ABOUT THIS EXERCISE: Indicate, with the number alone, how many lines in the listing below hold the string "diff".

──────── DATA LISTING ────────

/-! ## Machine/Barrier.lean -/

theorem execFlwProd_apart {req : Req} {pair : BitVec 16} {amount : BitVec 32} {s t : State} {P : Part} (hP : commandPart (.flwProd req pair amount) = P)
    (h : execFlwProd req pair amount s = .next t) : OtherSame P s t := by
  unfold execFlwProd at h
  injection h with h
  rw [← h]
  have h0 := OtherSame.refl P s
  dsimp only [commandPart] at hP
  apply request_apart
  · exact hP.symm
  · intro z355 h356
    apply flowAdvance_apart
    · exact hP.symm
    · with_reducible assumption
  · with_reducible assumption

theorem execFlwCons_apart {req : Req} {pair : BitVec 16} {amount : BitVec 32} {s t : State} {P : Part} (hP : commandPart (.flwCons req pair amount) = P)
    (h : execFlwCons req pair amount s = .next t) : OtherSame P s t := by
  unfold execFlwCons at h
  injection h with h
  rw [← h]
  have h0 := OtherSame.refl P s
  dsimp only [commandPart] at hP
  apply request_apart
  · exact hP.symm
  · intro z357 h358
    apply flowAdvance_apart
    · exact hP.symm
    · with_reducible assumption
  · with_reducible assumption

theorem execFlwLoadView_apart  {s t : State} {P : Part} (hP : commandPart (.flwLoadView) = P)
    (h : execFlwLoadView s = .next t) : OtherSame P s t := by
  unfold execFlwLoadView at h
  injection h with h
  rw [← h]
  have h0 := OtherSame.refl P s
  dsimp only [commandPart] at hP
  apply ifUnitRuns_apart
  · intro z359 h360
    apply onUnit_apart
    · exact hP.symm
    · with_reducible assumption
  · with_reducible assumption

theorem execFlwReset_apart  {s t : State} {P : Part} (hP : commandPart (.flwReset) = P)
    (h : execFlwReset s = .next t) : OtherSame P s t := by
  unfold execFlwReset at h
  injection h with h
  rw [← h]
  have h0 := OtherSame.refl P s
  dsimp only [commandPart] at hP
  apply ifUnitRuns_apart
  · intro z361 h362
    apply onUnit_apart
    · exact hP.symm
    · with_reducible assumption
  · with_reducible assumption

/-! ## Machine/Combine.lean -/

theorem execCmbData_apart {req : Req} {buf : BitVec 8} {chunk : BitVec 3} {data : BitVec 64} {s t : State} {P : Part} (hP : commandPart (.cmbData req buf chunk data) = P)
    (h : execCmbData req buf chunk data s = .next t) : OtherSame P s t := by
  unfold execCmbData at h
  injection h with h
  rw [← h]
  have h0 := OtherSame.refl P s
  dsimp only [commandPart] at hP
  apply request_apart
  · exact hP.symm
  · intro z380 h381
    apply onUnit_apart
    · exact hP.symm
    · with_reducible assumption
  · with_reducible assumption

theorem execCmbPost_apart {req : Req} {buf : BitVec 8} {gallery : BitVec 12} {op : BitVec 8} {chunks : BitVec 4} {gseq : BitVec 16} {sigSem : BitVec 16} {sigEn : Bool} {notify : Bool} {s t : State} {P : Part} (hP : commandPart (.cmbPost req buf gallery op chunks gseq sigSem sigEn notify) = P)
    (h : execCmbPost req buf gallery op chunks gseq sigSem sigEn notify s = .next t) : OtherSame P s t := by
  unfold execCmbPost at h
  injection h with h
  rw [← h]
  have h0 := OtherSame.refl P s
  dsimp only [commandPart] at hP
  apply request_apart
  · exact hP.symm
  · intro z382 h383
    apply cmbPostOp_apart
    · exact hP.symm
    · with_reducible assumption
  · with_reducible assumption
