-- ==== Sys2Proof/Laws/KeepsBarrier.lean ====
section
/-! SUPPORT. What the operations of Machine/Barrier.lean keep. -/

namespace Sys2Proof.Machine

variable {κ : Bool} {s₀ : State} {b₀ : Base}

theorem barPut_keeps {b : Nat} {x : Barrier} {u : UnitState} (h_u : UnitKeeps κ s₀ u) :
    UnitKeeps κ s₀ (barPut b x u) := by
  unfold barPut
  with_reducible apply unit_mk_keeps
  change UnitKeeps κ s₀ _
  with_reducible assumption

theorem releaseBar_keeps {b : Nat} {core : Nat} {tag : Nat} {status : Nat} {lost : Bool} {round : BitVec 32} {u : UnitState} (h_u : UnitKeeps κ s₀ u) :
    UnitKeeps κ s₀ (releaseBar b core tag status lost round u) := by
  unfold releaseBar
  apply pushResp_keeps
  with_reducible assumption

theorem releaseMems_keeps {b : Nat} {status : Nat} {lost : Bool} {sel : BarMem → Option BarEnt} {x : Barrier} {u : UnitState} (h_u : UnitKeeps κ s₀ u) :
    UnitKeeps κ s₀ (releaseMems b status lost sel x u) := by
  unfold releaseMems
  apply foldUnit_keeps
  · intro z0 z1 h2
    split
    · apply releaseBar_keeps
      with_reducible assumption
    · with_reducible assumption
  · with_reducible assumption

theorem endEntries_keeps {b : Nat} {status : Nat} {u : UnitState} (h_u : UnitKeeps κ s₀ u) :
    UnitKeeps κ s₀ (endEntries b status u) := by
  unfold endEntries
  extract_lets v3 v4 v5 v6 v7
  have h8 : UnitKeeps κ s₀ v4 := by
    apply releaseMems_keeps
    with_reducible assumption
  clear_value v4
  have h9 : UnitKeeps κ s₀ v5 := by
    apply releaseMems_keeps
    with_reducible assumption
  clear_value v5
  have h10 : UnitKeeps κ s₀ v6 := by
    apply releaseMems_keeps
    with_reducible assumption
  clear_value v6
  apply barPut_keeps
  with_reducible assumption

theorem flowPut_keeps {n : Nat} {x : FlowPair} {u : UnitState} (h_u : UnitKeeps κ s₀ u) :
    UnitKeeps κ s₀ (flowPut n x u) := by
  unfold flowPut
  with_reducible apply unit_mk_keeps
  change UnitKeeps κ s₀ _
  with_reducible assumption

theorem flowFlag_keeps {n : Nat} {bit : Nat} {h : Hap} {diff : Int} {s : State} (h_s : StateKeeps κ s₀ s) :
    StateKeeps κ s₀ (flowFlag n bit h diff s) := by
  unfold flowFlag
  extract_lets v11 v12 v13 v14
  have h15 : StateKeeps κ s₀ v12 := by
    apply onUnit_keeps
    · intro z16 h17
      apply uB_keeps
      · intro z18 h19
        apply pgEvt_keeps
        apply inc_keeps
        apply wrB_keeps
        with_reducible assumption
      · with_reducible assumption
    · with_reducible assumption
  clear_value v12
  have h20 : StateKeeps κ s₀ v13 := by
    apply logU_keeps
    with_reducible assumption
  clear_value v13
  have h21 : StateKeeps κ s₀ v14 := by
    apply iteState_keeps
    · apply onUnit_keeps
      · intro z22 h23
        apply uB_keeps
        · intro z24 h25
          apply occur_keeps
          with_reducible assumption
        · with_reducible assumption
      · with_reducible assumption
    · with_reducible assumption
  clear_value v14
  apply iteState_keeps
  · with_reducible assumption
  · apply iteState_keeps
    · apply onUnit_keeps
      · intro z26 h27
        apply pushResp_keeps
        with_reducible assumption
      · with_reducible assumption
    · with_reducible assumption

theorem flowCheck_keeps {n : Nat} {s : State} (h_s : StateKeeps κ s₀ s) :
    StateKeeps κ s₀ (flowCheck n s) := by
  unfold flowCheck
  extract_lets v28 v29
  have h30 : StateKeeps κ s₀ v29 := by
    apply iteState_keeps
    · apply flowFlag_keeps
      with_reducible assumption
    · with_reducible assumption
  clear_value v29
  apply iteState_keeps
  · apply flowFlag_keeps
    with_reducible assumption
  · with_reducible assumption

theorem flowAdvance_keeps {r : Req} {op : Nat} {prod : Bool} {n : Nat} {amount : Nat} {s : State} (h_s : StateKeeps κ s₀ s) :
    StateKeeps κ s₀ (flowAdvance r op prod n amount s) := by
  unfold flowAdvance
  extract_lets v31 v32 v33 v34
  have h35 : UnitKeeps κ s₀ v31 := by
    exact StateKeeps.unit (by assumption)
  clear_value v31
  have h36 : StateKeeps κ s₀ v34 := by
    apply onUnit_keeps
    · intro z37 h38
      apply flowPut_keeps
      with_reducible assumption
    · with_reducible assumption
  clear_value v34
  apply iteState_keeps
  · apply onUnit_keeps
    · intro z39 h40
      apply respError_keeps
      with_reducible assumption
    · with_reducible assumption
  · apply iteState_keeps
    · apply onUnit_keeps
      · intro z41 h42
        apply respError_keeps
        with_reducible assumption
      · with_reducible assumption
    · apply onUnit_keeps
      · intro z43 h44
        apply respAck_keeps
        with_reducible assumption
      · apply flowCheck_keeps
        with_reducible assumption

theorem flowAlign1_keeps {b : Nat} {n : Nat} {s : State} (h_s : StateKeeps κ s₀ s) :
    StateKeeps κ s₀ (flowAlign1 b n s) := by
  unfold flowAlign1
  extract_lets v45 v46 v47 v48 v49 v50 v51
  have h52 : UnitKeeps κ s₀ v45 := by
    exact StateKeeps.unit (by assumption)
  clear_value v45
  have h53 : StateKeeps κ s₀ v50 := by
    apply onUnit_keeps
    · intro z54 h55
      apply uB_keeps
      · intro z56 h57
        apply wr_keeps
        with_reducible assumption
      · apply flowPut_keeps
        with_reducible assumption
    · with_reducible assumption
  clear_value v50
  have h58 : StateKeeps κ s₀ v51 := by
    apply onUnit_keeps
    · intro z59 h60
      apply uB_keeps
      · intro z61 h62
        apply wrB_keeps
        with_reducible assumption
      · with_reducible assumption
    · with_reducible assumption
  clear_value v51
  apply iteState_keeps
  · apply flowFlag_keeps
    with_reducible assumption
  · with_reducible assumption

theorem flowAlign_keeps {b : Nat} {s : State} (h_s : StateKeeps κ s₀ s) :
    StateKeeps κ s₀ (flowAlign b s) := by
  unfold flowAlign
  apply foldState_keeps
  · intro z63 z64 h65
    apply flowAlign1_keeps
    with_reducible assumption
  · with_reducible assumption

theorem completeRound_keeps {b : Nat} {status : Nat} {lost : Bool} {s : State} (h_s : StateKeeps κ s₀ s) :
    StateKeeps κ s₀ (completeRound b status lost s) := by
  unfold completeRound
  extract_lets v66 v67 v68 v69 v70 v71
  have h72 : StateKeeps κ s₀ v68 := by
    apply onUnit_keeps
    · intro z73 h74
      apply releaseMems_keeps
      with_reducible assumption
    · with_reducible assumption
  clear_value v68
  have h75 : StateKeeps κ s₀ v71 := by
    apply onUnit_keeps
    · intro z76 h77
      apply barPut_keeps
      with_reducible assumption
    · with_reducible assumption
  clear_value v71
  apply iteState_keeps
  · apply flowAlign_keeps
    with_reducible assumption
  · with_reducible assumption

theorem hallSettle_keeps {b : Nat} {cmbStatus : Nat} {s : State} (h_s : StateKeeps κ s₀ s) :
    StateKeeps κ s₀ (hallSettle b cmbStatus s) := by
  unfold hallSettle
  apply iteState_keeps
  · apply iteState_keeps
    · apply completeRound_keeps
      with_reducible assumption
    · apply iteState_keeps
      · apply logU_keeps
        apply completeRound_keeps
        with_reducible assumption
      · apply logU_keeps
        apply completeRound_keeps
        with_reducible assumption
  · with_reducible assumption

theorem flowView_keeps {u : UnitState} (h_u : UnitKeeps κ s₀ u) :
    UnitKeeps κ s₀ (flowView u) := by
  unfold flowView
  extract_lets v78 v79
  apply uB_keeps
  · intro z80 h81
    apply wrB_keeps
    apply wr64_keeps
    apply wr64_keeps
    with_reducible assumption
  · with_reducible assumption

theorem flowClear_keeps {n : Nat} {u : UnitState} (h_u : UnitKeeps κ s₀ u) :
    UnitKeeps κ s₀ (flowClear n u) := by
  unfold flowClear
  extract_lets v82
  apply uB_keeps
  · intro z83 h84
    apply wr_keeps
    apply wr_keeps
    with_reducible assumption
  · apply flowPut_keeps
    with_reducible assumption

end Sys2Proof.Machine
end

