theorem commitOp_keeps {s : State} (h_s : StateKeeps κ s₀ s) :
    StateKeeps κ s₀ (commitOp s) := by
  unfold commitOp
  extract_lets v195 v196 v197 v198 v199 v200 v201
  have h202 : DistKeeps κ s₀ v195 := by
    exact StateKeeps.dist (by assumption)
  clear_value v195
  have h203 : StateKeeps κ s₀ v199 := by
    apply endSwitch_keeps
    apply setBuildout_keeps
    with_reducible assumption
  clear_value v199
  have h204 : StateKeeps κ s₀ v200 := by
    apply onDist_keeps
    · intro z205 h206
      apply dB_keeps
      · intro z207 h208
        apply pgEvt_keeps
        apply inc_keeps
        apply wrF_keeps
        with_reducible assumption
      · with_reducible assumption
    · with_reducible assumption
  clear_value v200
  have h209 : StateKeeps κ s₀ v201 := by
    apply onRoot_keeps
    with_reducible assumption
  clear_value v201
  apply iteState_keeps
  · apply logD_keeps
    with_reducible assumption
  · with_reducible assumption

theorem afterCommit_keeps {s : State} (h_s : StateKeeps κ s₀ s) :
    StateKeeps κ s₀ (afterCommit s) := by
  unfold afterCommit
  split
  · apply iteState_keeps
    · apply choose_keeps
      apply onRoot_keeps
      with_reducible assumption
    · with_reducible assumption
  · with_reducible assumption

theorem realignOp_keeps {s : State} (h_s : StateKeeps κ s₀ s) :
    StateKeeps κ s₀ (realignOp s) := by
  unfold realignOp
  extract_lets v210
  have h211 : DistKeeps κ s₀ v210 := by
    exact StateKeeps.dist (by assumption)
  clear_value v210
  apply iteState_keeps
  · apply logD_keeps
    with_reducible assumption
  · apply onDist_keeps
    · intro z212 h213
      apply dB_keeps
      · intro z214 h215
        apply wrB_keeps
        with_reducible assumption
      · with_reducible assumption
    · with_reducible assumption

theorem voteSrc_keeps {n : Nat} {soft : Bool} {hard : Bool} {s : State} (h_s : StateKeeps κ s₀ s) :
    StateKeeps κ s₀ (voteSrc n soft hard s) := by
  unfold voteSrc
  extract_lets v216 v217 v218
  have h219 : StateKeeps κ s₀ v217 := by
    apply onSrc_keeps
    with_reducible assumption
  clear_value v217
  have h220 : StateKeeps κ s₀ v218 := by
    apply iteState_keeps
    · apply logD_keeps
      apply onDist_keeps
      · intro z221 h222
        apply dB_keeps
        · intro z223 h224
          apply pgEvt_keeps
          with_reducible assumption
        · with_reducible assumption
      · with_reducible assumption
    · with_reducible assumption
  clear_value v218
  apply iteState_keeps
  · apply failMonitor_keeps
    with_reducible assumption
  · apply iteState_keeps
    · with_reducible assumption
    · apply onSrc_keeps
      with_reducible assumption
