theorem ctxClearOp_keeps {s : State} (h_s : StateKeeps κ s₀ s) :
    StateKeeps κ s₀ (ctxClearOp s) := by
  unfold ctxClearOp
  extract_lets v199 v200 v201 v202
  have h203 : StateKeeps κ s₀ v199 := by
    apply onUnit_keeps
    · intro z204 h205
      apply onSems_keeps
      with_reducible assumption
    · with_reducible assumption
  clear_value v199
  have h206 : StateKeeps κ s₀ v200 := by
    apply onUnit_keeps
    · intro z207 h208
      apply clearBars_keeps
      apply clearWaits_keeps
      with_reducible assumption
    · with_reducible assumption
  clear_value v200
  have h209 : StateKeeps κ s₀ v201 := by
    apply onUnit_keeps
    · intro z210 h211
      apply uB_keeps
      · intro z212 h213
        apply wrF_keeps
        with_reducible assumption
      · with_reducible assumption
    · with_reducible assumption
  clear_value v201
  have h214 : StateKeeps κ s₀ v202 := by
    apply onUnit_keeps
    · intro z215 h216
      apply onSems_keeps
      with_reducible assumption
    · with_reducible assumption
  clear_value v202
  apply iteState_keeps
  · with_reducible assumption
  · apply onUnit_keeps
    · intro z217 h218
      apply clearObjects_keeps
      with_reducible assumption
    · apply clientClear_keeps
      with_reducible assumption

theorem ctxClearDoneOp_keeps {u : UnitState} (h_u : UnitKeeps κ s₀ u) :
    UnitKeeps κ s₀ (ctxClearDoneOp u) := by
  unfold ctxClearDoneOp
  split
  · apply iteUnit_keeps
    · apply uB_keeps
      · intro z219 h220
        apply pgEvt_keeps
        with_reducible assumption
      · apply onSems_keeps
        with_reducible assumption
    · with_reducible assumption
  · with_reducible assumption

theorem retireSem_keeps {n : Nat} {s : State} (h_s : StateKeeps κ s₀ s) :
    StateKeeps κ s₀ (retireSem n s) := by
  unfold retireSem
  extract_lets v221 v222 v223 v224
  have h225 : UnitKeeps κ s₀ v221 := by
    exact StateKeeps.unit (by assumption)
  clear_value v221
  have h226 : StateKeeps κ s₀ v224 := by
    apply onUnit_keeps
    · intro z227 h228
      extract_lets v229 v230
      have h231 : UnitKeeps κ s₀ v229 := by
        apply onSems_keeps
        with_reducible assumption
      clear_value v229
      have h232 : UnitKeeps κ s₀ v230 := by
        apply dropWaits_keeps
        with_reducible assumption
      clear_value v230
      apply foldUnit_keeps
      · intro z233 z234 h235
        apply releaseWait_keeps
        with_reducible assumption
      · with_reducible assumption
    · with_reducible assumption
  clear_value v224
  apply iteState_keeps
  · with_reducible assumption
  · apply logU_keeps
    apply onUnit_keeps
    · intro z236 h237
      apply uB_keeps
      · intro z238 h239
        apply pgEvt_keeps
        with_reducible assumption
      · with_reducible assumption
    · with_reducible assumption

theorem loseEntry_keeps {u : UnitState} (h_u : UnitKeeps κ s₀ u) :
    UnitKeeps κ s₀ (loseEntry u) := by
  unfold loseEntry
  apply watchNote_keeps
  apply onSems_keeps
  with_reducible assumption

theorem eccOp_keeps {t : EccTarget} {s : State} (h_s : StateKeeps κ s₀ s) :
    StateKeeps κ s₀ (eccOp t s) := by
  unfold eccOp
  extract_lets v240
  split
  · apply iteState_keeps
    · with_reducible assumption
    · apply retireSem_keeps
      with_reducible assumption
  · apply iteState_keeps
    · with_reducible assumption
    · apply retireSem_keeps
      apply onUnit_keeps
      · intro z241 h242
        apply loseEntry_keeps
        with_reducible assumption
      · with_reducible assumption
  · apply iteState_keeps
    · with_reducible assumption
    · apply onUnit_keeps
      · intro z243 h244
        apply loseEntry_keeps
        with_reducible assumption
      · with_reducible assumption
  · extract_lets v245 v246
    have h247 : StateKeeps κ s₀ v246 := by
      apply onUnit_keeps
      · intro z248 h249
        extract_lets v250 v251
        have h252 : UnitKeeps κ s₀ v250 := by
          apply endEntries_keeps
          with_reducible assumption
        clear_value v250
        apply barPut_keeps
        with_reducible assumption
      · with_reducible assumption
    clear_value v246
    apply iteState_keeps
    · with_reducible assumption
    · apply logU_keeps
      with_reducible assumption
  · apply iteState_keeps
    · with_reducible assumption
    · apply logU_keeps
      apply onUnit_keeps
      · intro z253 h254
        extract_lets v255
        apply flowPut_keeps
        with_reducible assumption
      · with_reducible assumption
  · extract_lets v256
    have h257 : StateKeeps κ s₀ v256 := by
      apply onUnit_keeps
      · intro z258 h259
        apply fncDrop_keeps
        apply onFnc_keeps
        with_reducible assumption
      · with_reducible assumption
    clear_value v256
    apply iteState_keeps
    · with_reducible assumption
    · apply logU_keeps
      with_reducible assumption

theorem applyTick_keeps {u : UnitState} (h_u : UnitKeeps κ s₀ u) :
    UnitKeeps κ s₀ (applyTick u) := by
  unfold applyTick
  split
  · apply iteUnit_keeps
    · apply uB_keeps
      · intro z260 h261
        apply inc_keeps
        apply emit_keeps
        with_reducible assumption
      · apply onFnc_keeps
        with_reducible assumption
    · with_reducible assumption
  · with_reducible assumption

theorem fncTick_keeps {u : UnitState} (h_u : UnitKeeps κ s₀ u) :
    UnitKeeps κ s₀ (fncTick u) := by
  unfold fncTick
  apply iteUnit_keeps
  · with_reducible assumption
  · apply uB_keeps
    · intro z262 h263
      apply inc_keeps
      with_reducible assumption
    · with_reducible assumption

theorem contextTick_keeps {s : State} (h_s : StateKeeps κ s₀ s) :
    StateKeeps κ s₀ (contextTick s) := by
  unfold contextTick
  extract_lets v264 v265 v266
  have h267 : StateKeeps κ s₀ v265 := by
    apply foldState_keeps
    · intro z268 z269 h270
      apply barReach_keeps
      with_reducible assumption
    · with_reducible assumption
  clear_value v265
  have h271 : StateKeeps κ s₀ v266 := by
    apply onUnit_keeps
    · intro z272 h273
      apply iteUnit_keeps
      · apply uB_keeps
        · intro z274 h275
          apply inc_keeps
          with_reducible assumption
        · with_reducible assumption
      · with_reducible assumption
    · with_reducible assumption
  clear_value v266
  apply onUnit_keeps
  · intro z276 h277
    apply dlkTick_keeps
    apply applyTick_keeps
    with_reducible assumption
  · with_reducible assumption

end Sys2Proof.Machine
end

────────

ANSWER TO THIS TASK: 2